◆ The problem
From the line below that contains "abbrev chunkBytes : Nat := 64" to the line that contains "if i < chunkBits", repeat every line exactly, both ends included, and nothing else.

◆ Data to process
-- ==== Sys2Proof/Machine/Ecc.lean ====
section
/-! DEFINITION. The check words of a DUMP page (R54) and the integrity decode (R55). The manual names the kind of
code and not the code: its columns are free values (log entry 6). -/

namespace Sys2Proof.Machine

/-- Bytes, data bits and check bits of a chunk (R54). -/
abbrev chunkBytes : Nat := 64
abbrev chunkBits : Nat := 512
abbrev checkBits : Nat := 16

/-- Column `i` of the code: a data bit's, or the unit column of a check bit. -/
def codeColumn (col : Nat → BitVec 16) (i : Nat) : BitVec 16 :=
  if i < chunkBits then col i else 1#16 <<< (i - chunkBits)

/-- A single-correct, double-detect code: no column is zero, two columns differ, and the sum of two is no third. -/
abbrev SecDed (col : Nat → BitVec 16) : Prop :=
  (∀ i < chunkBits + checkBits, codeColumn col i ≠ 0) ∧
  (∀ i < chunkBits + checkBits, ∀ j < i, codeColumn col i ≠ codeColumn col j) ∧
  (∀ i < chunkBits + checkBits, ∀ j < i, ∀ k < j, codeColumn col i ^^^ codeColumn col j ≠ codeColumn col k)

/-- Ones among the low nine bits. -/
def ones9 (i : Nat) : Nat := ((List.range 9).filter i.testBit).length

/-- A code of the kind R54 names: every column has an odd number of ones. -/
def oddColumn (i : Nat) : BitVec 16 :=
  BitVec.ofNat 16 (i ||| 0x6000 ||| (if ones9 i % 2 = 0 then 0x8000 else 0))

/-- The column of data bit `i`: the free code's, when it is of the kind R54 names. -/
def eccColumn (i : Nat) : BitVec 16 := if SecDed Config.eccColumn then Config.eccColumn i else oddColumn i

/-- Data bit `i` of a chunk. -/
def chunkBit (bs : List Byte) (i : Nat) : Bool := (bs.getD (i / 8) 0).getLsbD (i % 8)

/-- The check word of a chunk. -/
def checkWord (bs : List Byte) : BitVec 16 :=
  (List.range chunkBits).foldl (fun w i => if chunkBit bs i then w ^^^ eccColumn i else w) 0

/-- Chunk outcomes (Table 3.4). -/
inductive ChunkOutcome where
  | clean | corrected | uncorrectable
  deriving DecidableEq, Repr

/-- Inverts data bit `i`. -/
def flipBit (bs : List Byte) (i : Nat) : List Byte :=
  bs.set (i / 8) (bs.getD (i / 8) 0 ^^^ (1#8 <<< (i % 8)))

/-- Decodes a chunk against its check word (R55, Table 3.4). -/
def decodeChunk (bs : List Byte) (word : BitVec 16) : ChunkOutcome × List Byte :=
  let syndrome := checkWord bs ^^^ word
  if syndrome = 0 then (.clean, bs)
  else match (List.range chunkBits).find? (fun i => eccColumn i = syndrome) with
    | some i => (.corrected, flipBit bs i)
    | none =>
      if (List.range checkBits).any (fun k => 1#16 <<< k == syndrome) then (.corrected, bs)
      else (.uncorrectable, bs)

/-- Data bytes as a DUMP page stores them: a chunk that the fill count cuts through is completed with FFH (R54). -/
def paddedData (data : List Byte) : List Byte :=
  data ++ List.replicate ((chunkBytes - data.length % chunkBytes) % chunkBytes) erasedByte

/-- Chunk `k` of stored data. -/
def chunkOf (stored : List Byte) (k : Nat) : List Byte := slice stored (k * chunkBytes) chunkBytes

/-- The 32 check bytes of a DUMP page; FFFFH for a chunk at or beyond the fill count (R54). -/
def checkWords (data : List Byte) : List Byte :=
  (List.range 16).flatMap fun k =>
    if k * chunkBytes < data.length then leBytes 2 (checkWord (chunkOf (paddedData data) k)).toNat
    else leBytes 2 0xFFFF

/-- The bytes of a range decoded, with the CORRECTED and UNCORRECTABLE counts. -/
structure Decoded where
  data : List Byte
  corrected : Nat
  uncorrectable : Nat
  deriving DecidableEq, Repr

/-- A read of `len` data bytes at `at_` of a DUMP page of the given fill count, decoded by R55. -/
def decodeRead (m : Memory) (p : PageAddr) (fill at_ len : Nat) : Decoded :=
  let chunks := (List.range 16).filter fun k =>
    at_ < (k + 1) * chunkBytes && k * chunkBytes < at_ + len && k * chunkBytes < fill
  let outcome k := decodeChunk (m.pageData p (k * chunkBytes) chunkBytes)
    (BitVec.ofNat 16 (leNat (m.spare p (32 + 2 * k) 2)))
  { data := (List.range' at_ len).map fun x =>
      if (x / chunkBytes) ∈ chunks then (outcome (x / chunkBytes)).2.getD (x % chunkBytes) erasedByte
      else m.read (p.base + x)
    corrected := (chunks.filter fun k => (outcome k).1 = .corrected).length
    uncorrectable := (chunks.filter fun k => (outcome k).1 = .uncorrectable).length }

end Sys2Proof.Machine
end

◆ Result of the task
abbrev chunkBytes : Nat := 64
abbrev chunkBits : Nat := 512
abbrev checkBits : Nat := 16

/-- Column `i` of the code: a data bit's, or the unit column of a check bit. -/
def codeColumn (col : Nat → BitVec 16) (i : Nat) : BitVec 16 :=
  if i < chunkBits then col i else 1#16 <<< (i - chunkBits)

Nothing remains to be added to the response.